OpenClaw QA Scenario Pack

Single source of truth for repo-backed QA suite bootstrap data. qa-lab should treat this directory as a generic markdown scenario pack:

index.md defines pack-level bootstrap data
each nested *.md scenario defines one evidence scenario via qa-scenario
flow scenarios add qa-flow; native test scenarios use execution.path
scenario markdown may also define taxonomy coverage IDs, category metadata, required plugins, lane filters, runtime parity tiers, and gateway config patching
kickoff mission
QA operator identity
scenario files under one-level theme directories

Coverage tracking:

add taxonomy coverage IDs to coverage.primary in each scenario's qa-scenario block
add coverage.secondary only when a scenario intentionally protects another behavior
keep IDs behavior-shaped, broad enough to reuse, lowercase, and dotted or dashed
use the exact values listed under feature coverageIds in taxonomy.yaml
prefer reusing an existing coverage ID over minting a scenario-shaped ID
avoid copying the scenario title into coverage IDs
use pnpm openclaw qa coverage to render the current inventory
use execution.kind: vitest or execution.kind: playwright plus execution.path for native test files that provide evidence without a qa-flow block
use runtimeParityTier for runtime-pair gate membership: standard, optional, live-only, or soak
treat the old coverage: ["id"] / coverage: - id list shape as invalid
keep source-path tracking in the report, not in the scenario schema

Runtime parity tiers:

standard: required Codex-vs-OpenClaw mock gate coverage for first-hour depth and default runtime-tool fixtures. OpenClaw dynamic integration tools in this tier are hard-gated by openclaw qa coverage --tools --summary; Codex-native workspace rows remain separately tracked until native/live behavior is the asserted surface. Rows that explicitly target searchable/deferred OpenClaw dynamic loading stay report-only unless a fixture promotes them to required.
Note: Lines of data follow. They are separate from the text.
/-- The Slate window (R502). -/
def descSlate (o : Nat) : RegDesc :=
  if o = 0x208 then ⟨[], 0x0, 0x2⟩ else -- SLT_PWR_STATE
  if o = 0x210 then ⟨[⟨3, 1, .any⟩, ⟨2, 1, .any⟩, ⟨1, 1, .any⟩, ⟨0, 1, .any⟩], 0x0, 0xb⟩ else -- SLT_WAKE_CTRL
  if o = 0x214 then ⟨[⟨0, 32, .any⟩], 0x0, 0x0⟩ else -- SLT_WAKE_TIMER
  if o = 0x300 then ⟨[⟨4, 1, .any⟩], 0x0, 0x10⟩ else -- SLT_LEASE_CTRL
  if o = 0x600 then ⟨[⟨16, 8, .any⟩, ⟨8, 8, .any⟩, ⟨0, 8, .any⟩], 0x0, 0x73695f⟩ else -- SLT_THERM_CTRL
  if o = 0x608 then ⟨[⟨16, 1, .any⟩, ⟨0, 16, .any⟩], 0x0, 0x3c⟩ else -- SLT_THERM_RESTART
  if o = 0x60c then ⟨[⟨20, 8, .any⟩], 0x0, 0x1900000⟩ else -- SLT_PANEL_TEMP
  if o = 0x640 then ⟨[⟨2, 1, .any⟩], 0x0, 0x0⟩ else -- SLT_CAL_CTRL
  if o = 0x648 then ⟨[], 0x0, 0x246139ca⟩ else -- SLT_CAL_GAIN
  if o = 0x64c then ⟨[], 0x0, 0x200⟩ else -- SLT_CAL_OFFSET
  if o = 0x800 then ⟨[⟨2, 2, .oneOf [0, 1, 2]⟩], 0x0, 0x0⟩ else -- SLT_BOOT_CTRL
  if o = 0x808 then ⟨[], 0x0, 0x100⟩ else -- SLT_DEVICE_REV
  if o = 0xc00 then ⟨[], 0x0, 0x2100⟩ else -- SLT_HOST_VERSION
  if o = 0xc04 then ⟨[⟨0, 2, .any⟩], 0x0, 0x0⟩ else -- SLT_HOST_PROTO
  if o = 0xc08 then ⟨[⟨20, 12, .any⟩], 0x0, 0x0⟩ else -- SLT_HOST_APERTURE_LO
  if o = 0xc0c then ⟨[⟨0, 8, .any⟩], 0x0, 0x0⟩ else -- SLT_HOST_APERTURE_HI
  if o = 0xc10 then ⟨[], 0x3e, 0x0⟩ else -- SLT_HOST_IRQ_STATUS
  if o = 0xc14 then ⟨[⟨0, 6, .any⟩], 0x0, 0x0⟩ else -- SLT_HOST_IRQ_EN
  if o = 0xc18 then ⟨[⟨16, 16, .any⟩, ⟨0, 4, .any⟩], 0x0, 0xffff000c⟩ else -- SLT_HOST_EVT_MASK
  if inArr o 0x610 4 0x4 then ⟨[⟨16, 8, .any⟩, ⟨15, 1, .any⟩, ⟨14, 1, .any⟩, ⟨0, 14, .any⟩], 0x0, 0x692042⟩ else -- SLT_REMOTE_CTRL
  if inArr o 0x620 4 0x8 then ⟨[⟨31, 1, .any⟩, ⟨30, 1, .any⟩, ⟨16, 14, .any⟩, ⟨0, 16, .any⟩], 0x0, 0xd6b03e8⟩ else -- SLT_PTH_CTRL
  if inArr o 0x624 4 0x8 then ⟨[⟨0, 16, .any⟩], 0x0, 0x3e8⟩ else -- SLT_PTH_PULLUP
  if inArr o 0x840 16 0x4 then ⟨[⟨0, 32, .any⟩], 0, 0⟩ else -- SLT_OTP_DATA
  if inArr o 0xa20 8 0x4 then ⟨[⟨0, 32, .any⟩], 0, 0⟩ else -- SLT_ATTEST_NONCE
  descNone

/-- A Flint window (R503). -/
def descFlint (o : Nat) : RegDesc :=
  if o = 0x100 then ⟨[⟨1, 1, .any⟩], 0x0, 0x2⟩ else -- FLA_PROG_CTRL
  if o = 0x104 then ⟨[⟨0, 32, .any⟩], 0, 0⟩ else -- FLA_PROG_ADDR_LO
  if o = 0x108 then ⟨[⟨0, 8, .any⟩], 0x0, 0x0⟩ else -- FLA_PROG_ADDR_HI
  if o = 0x110 then ⟨[⟨0, 8, .any⟩], 0x0, 0x32⟩ else -- FLA_WDOG
  if o = 0x118 then ⟨[], 0x0, 0x102⟩ else -- FLA_ISA_VERSION
  if o = 0x120 then ⟨[⟨0, 14, .any⟩], 0, 0⟩ else -- FLA_LINE_MATCH
  if o = 0x200 then ⟨[⟨2, 2, .any⟩], 0x0, 0x0⟩ else -- FLA_TIMING_CTRL
  if o = 0x204 then ⟨[⟨0, 14, .any⟩], 0x0, 0x2260⟩ else -- FLA_TIMING_VT
  if o = 0x208 then ⟨[⟨0, 24, .any⟩], 0x0, 0x7399c⟩ else -- FLA_TIMING_LINE_PS
  if o = 0x40c then ⟨[⟨0, 32, .any⟩], 0x0, 0x0⟩ else -- FLA_HOST_MAIL
  if inArr o 0x180 32 0x4 then ⟨[⟨16, 16, .any⟩, ⟨0, 16, .any⟩], 0x0, 0x0⟩ else -- FLA_EVMAP
  descNone

/-- The Quartz window (R504). -/
def descQuartz (o : Nat) : RegDesc :=
  if inArr o 0x100 4 0x100 then ⟨[⟨24, 4, .any⟩, ⟨16, 8, .upTo 64⟩, ⟨8, 8, .upTo 63⟩, ⟨4, 2, .oneOf [0, 1, 2]⟩, ⟨3, 1, .any⟩, ⟨1, 2, .oneOf [1, 2, 3]⟩, ⟨0, 1, .any⟩], 0x0, 0x4000006⟩ else -- QTZ_PORT_CTRL
  if inArr o 0x108 4 0x100 then ⟨[⟨12, 20, .any⟩], 0x0, 0x0⟩ else -- QTZ_PORT_LSTORE_BASE_LO
  if inArr o 0x10c 4 0x100 then ⟨[⟨0, 8, .any⟩], 0x0, 0x0⟩ else -- QTZ_PORT_LSTORE_BASE_HI
  if inArr o 0x110 4 0x100 then ⟨[⟨0, 32, .any⟩], 0x0, 0x0⟩ else -- QTZ_PORT_LSTORE_SIZE
  if inArr o 0x120 4 0x100 then ⟨[⟨20, 4, .upTo 10⟩, ⟨14, 6, .any⟩, ⟨8, 6, .any⟩, ⟨5, 2, .oneOf [0, 1, 2]⟩, ⟨3, 2, .any⟩, ⟨2, 1, .any⟩, ⟨1, 1, .any⟩, ⟨0, 1, .any⟩], 0x0, 0x14a5a⟩ else -- QTZ_PORT_LINK_CTRL
  if o = 0x508 then ⟨[⟨12, 20, .any⟩], 0x0, 0x0⟩ else -- QTZ_BIND_TABLE_LO
  if o = 0x50c then ⟨[⟨0, 8, .any⟩], 0x0, 0x0⟩ else -- QTZ_BIND_TABLE_HI
  if o = 0x510 then ⟨[⟨18, 6, .any⟩, ⟨12, 6, .any⟩, ⟨8, 4, .any⟩, ⟨0, 6, .any⟩], 0x0, 0x0⟩ else -- QTZ_EYE_CTRL
  descNone

/-- A Galena window (R505). -/
def descGalena (o : Nat) : RegDesc :=
  if o = 0x100 then ⟨[], 0x0, 0x102⟩ else -- GAL_ISA_VERSION
  if o = 0x104 then ⟨[], 0x0, 0xfff0180⟩ else -- GAL_SERVICE
  descNone

/-- The chip-wide registers, at Bauxite offsets below 0x0200 (R270, R506, R511). -/
def descBauxiteChip (o : Nat) : RegDesc :=
  if o = 0x100 then ⟨[⟨10, 2, .oneOf [0, 1, 2]⟩, ⟨8, 1, .any⟩], 0x0, 0x900⟩ else -- BXT_CONFIG
  if inArr o 0x120 5 0x4 then ⟨[⟨0, 32, .any⟩], 0, BitVec.ofNat 32 (0x4080 * 2 ^ ((o - 0x120) / 4))⟩ else -- BXT_CH_HASH
  if inArr o 0x140 4 0x4 then ⟨[⟨0, 24, .any⟩], 0, BitVec.ofNat 32 (0x40 * 2 ^ ((o - 0x140) / 4))⟩ else -- BXT_BANK_HASH
  descNone

/-- The quadrant registers of a Bauxite window (R506). -/
def descBauxite (o : Nat) : RegDesc :=
  if o = 0x200 then ⟨[⟨8, 4, .any⟩, ⟨0, 1, .any⟩], 0x0, 0x400⟩ else -- BXT_QUAD_CONFIG
  descNone

/-- The Borax window (R507). -/
def descBorax (o : Nat) : RegDesc :=
  if o = 0x100 then ⟨[⟨1, 2, .any⟩, ⟨0, 1, .any⟩], 0x0, 0x2⟩ else -- BRX_SHADOW_CTRL
  if o = 0x104 then ⟨[⟨0, 32, .any⟩], 0x0, 0x0⟩ else -- BRX_SHADOW_BASE_LO
  if o = 0x108 then ⟨[⟨0, 8, .any⟩], 0x0, 0x0⟩ else -- BRX_SHADOW_BASE_HI
  if o = 0x110 then ⟨[⟨12, 2, .any⟩, ⟨8, 4, .any⟩, ⟨3, 2, .any⟩, ⟨1, 2, .any⟩, ⟨0, 1, .any⟩], 0x0, 0x1110⟩ else -- BRX_RET_CTRL
  if o = 0x114 then ⟨[⟨0, 32, .any⟩], 0x0, 0x0⟩ else -- BRX_RET_BASE_LO
  if o = 0x118 then ⟨[⟨0, 8, .any⟩], 0x0, 0x0⟩ else -- BRX_RET_BASE_HI
  if o = 0x11c then ⟨[⟨0, 32, .any⟩], 0x0, 0x0⟩ else -- BRX_RET_SIZE
  if o = 0x120 then ⟨[⟨0, 32, .any⟩], 0x0, 0x0⟩ else -- BRX_JOB_ADDR_LO
  if o = 0x124 then ⟨[⟨0, 8, .any⟩], 0x0, 0x0⟩ else -- BRX_JOB_ADDR_HI
  if o = 0x130 then ⟨[], 0x0, 0xffff⟩ else -- BRX_SERVICE
  descNone

/-- The Mica window; of plane 0 only PRELUT of its CTRL is writable (R197, R508). -/
def descMica (o : Nat) : RegDesc :=
  if o = 0x100 then ⟨[⟨4, 2, .oneOf [0, 1, 2]⟩], 0, 0⟩ else
  if 0x100 < o ∧ o < 0x140 then descNone else
  if inArr o 0x100 8 0x40 then ⟨[⟨24, 8, .any⟩, ⟨10, 2, .oneOf [0, 1, 2]⟩, ⟨9, 1, .any⟩, ⟨6, 2, .oneOf [0, 1, 2]⟩, ⟨4, 2, .oneOf [0, 1, 2]⟩, ⟨1, 1, .any⟩, ⟨0, 1, .any⟩], 0x0, 0xff000040⟩ else -- MCA_PLANE_CTRL
  if inArr o 0x104 8 0x40 then ⟨[⟨16, 15, .any⟩, ⟨0, 15, .any⟩], 0x0, 0x0⟩ else -- MCA_PLANE_SRC_SIZE
  if inArr o 0x108 8 0x40 then ⟨[⟨16, 15, .any⟩, ⟨0, 15, .any⟩], 0x0, 0x0⟩ else -- MCA_PLANE_DST_SIZE
  if inArr o 0x10c 8 0x40 then ⟨[⟨16, 16, .any⟩, ⟨0, 16, .any⟩], 0x0, 0x0⟩ else -- MCA_PLANE_DST_POS
  if inArr o 0x110 8 0x40 then ⟨[⟨0, 20, .any⟩], 0x0, 0x0⟩ else -- MCA_PLANE_PITCH
  if inArr o 0x114 8 0x40 then ⟨[⟨0, 32, .any⟩], 0x0, 0x0⟩ else -- MCA_PLANE_BUF0_LO
  if inArr o 0x118 8 0x40 then ⟨[⟨0, 8, .any⟩], 0x0, 0x0⟩ else -- MCA_PLANE_BUF0_HI
  if inArr o 0x11c 8 0x40 then ⟨[⟨0, 32, .any⟩], 0x0, 0x0⟩ else -- MCA_PLANE_BUF1_LO
  if inArr o 0x120 8 0x40 then ⟨[⟨0, 8, .any⟩], 0x0, 0x0⟩ else -- MCA_PLANE_BUF1_HI
  if o = 0x300 then ⟨[⟨0, 24, .perm8⟩], 0x0, 0xfac688⟩ else -- MCA_ORDER
  if o = 0x304 then ⟨[⟨0, 2, .oneOf [0, 1, 2]⟩], 0x0, 0x0⟩ else -- MCA_COMPOSE_CTRL
  if o = 0x308 then ⟨[⟨0, 30, .any⟩], 0x0, 0x0⟩ else -- MCA_BACKGROUND
  if o = 0x400 then ⟨[⟨16, 8, .any⟩, ⟨12, 4, .any⟩, ⟨9, 3, .any⟩, ⟨6, 3, .any⟩, ⟨5, 1, .any⟩, ⟨0, 2, .oneOf [0, 1, 2]⟩], 0x0, 0xcc0002⟩ else -- MCA_BLT_CTRL
  if o = 0x404 then ⟨[⟨0, 32, .any⟩], 0x0, 0x0⟩ else -- MCA_BLT_SRC_LO
  if o = 0x408 then ⟨[⟨0, 8, .any⟩], 0x0, 0x0⟩ else -- MCA_BLT_SRC_HI
  if o = 0x40c then ⟨[⟨0, 20, .any⟩], 0x0, 0x0⟩ else -- MCA_BLT_SRC_PITCH
  if o = 0x410 then ⟨[⟨16, 15, .any⟩, ⟨0, 15, .any⟩], 0x0, 0x0⟩ else -- MCA_BLT_SRC_POS
  if o = 0x414 then ⟨[⟨0, 32, .any⟩], 0x0, 0x0⟩ else -- MCA_BLT_DST_LO
  if o = 0x418 then ⟨[⟨0, 8, .any⟩], 0x0, 0x0⟩ else -- MCA_BLT_DST_HI
  if o = 0x41c then ⟨[⟨0, 20, .any⟩], 0x0, 0x0⟩ else -- MCA_BLT_DST_PITCH
  if o = 0x420 then ⟨[⟨16, 15, .any⟩, ⟨0, 15, .any⟩], 0x0, 0x0⟩ else -- MCA_BLT_DST_POS
  if o = 0x424 then ⟨[⟨16, 15, .any⟩, ⟨0, 15, .any⟩], 0x0, 0x0⟩ else -- MCA_BLT_SIZE
  if o = 0x428 then ⟨[⟨0, 32, .any⟩], 0x0, 0x0⟩ else -- MCA_BLT_FG
  if o = 0x42c then ⟨[⟨0, 32, .any⟩], 0x0, 0x0⟩ else -- MCA_BLT_BG
  if o = 0x430 then ⟨[⟨0, 32, .any⟩], 0x0, 0x0⟩ else -- MCA_BLT_PAT_LO
  if o = 0x434 then ⟨[⟨0, 32, .any⟩], 0x0, 0x0⟩ else -- MCA_BLT_PAT_HI
  if inArr o 0x40000 49152 0x4 then ⟨[⟨0, 16, .any⟩], 0, 0⟩ else -- MCA_PRELUT
  if inArr o 0x80000 24582 0x4 then ⟨[⟨0, 16, .any⟩], 0, 0⟩ else -- MCA_POSTLUT
  descNone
Selected with openclaw qa suite --runtime-pair openclaw,codex --runtime-parity-tier standard
optional: profile-, plugin-, or external-service-dependent runtime-tool fixtures that stay out of the default release gate
live-only: scenarios that need real provider/runtime behavior rather than mock-openai fixtures
soak: long-running scheduled or Testbox lanes such as the 100-turn parity soak

Theme directories:

agents/ - agent behavior, instructions, subagent flows, and persisted child-link regressions
channels/ - DM, shared channel, thread, and message-action behavior
character/ - persona and style eval scenarios
config/ - config patch, apply, and restart behavior
media/ - image understanding and generation
memory/ - recall, ranking, active memory, and thread isolation
models/ - provider capabilities and model switching
personal/ - local personal assistant workflow checks for reminders, replies, memory, redaction, and safe tool followthrough
plugins/ - plugin, skill, and MCP tool integration
runtime/ - turn recovery, compaction, approval, and inventory behavior
scheduling/ - cron and recurring work
ui/ - Control UI plus qa-channel flows
workspace/ - repo-reading and workspace artifact tasks

yaml

version: 1
agent:
  identityMarkdown: |-
    # Dev C-3PO

    You are the OpenClaw QA operator agent.

    Persona:
    - protocol-minded
    - precise
    - a little flustered
    - conscientious
    - eager to report what worked, failed, or remains blocked

    Style:
    - read source and docs first
    - test systematically
    - record what happened
    - end with a concise protocol report
kickoffTask: |-
  QA mission:
  Understand this OpenClaw repo from source + docs before acting.
  The repo is available in your workspace at `./repo/`.
  Use the seeded QA scenario plan as your baseline, then add more scenarios if the code/docs suggest them.
  Run the scenarios through the real qa-channel surfaces where possible.
  Track what worked, what failed, what was blocked, and what you observed.
  End with a concise report grouped into worked / failed / blocked / follow-up.

  Important expectations:

  - Check both DM and channel behavior.
  - Include a Lobster Invaders build task.
  - Include a cron reminder about one minute in the future.
  - Read docs and source before proposing extra QA scenarios.
  - Keep your tone in the configured dev C-3PO personality.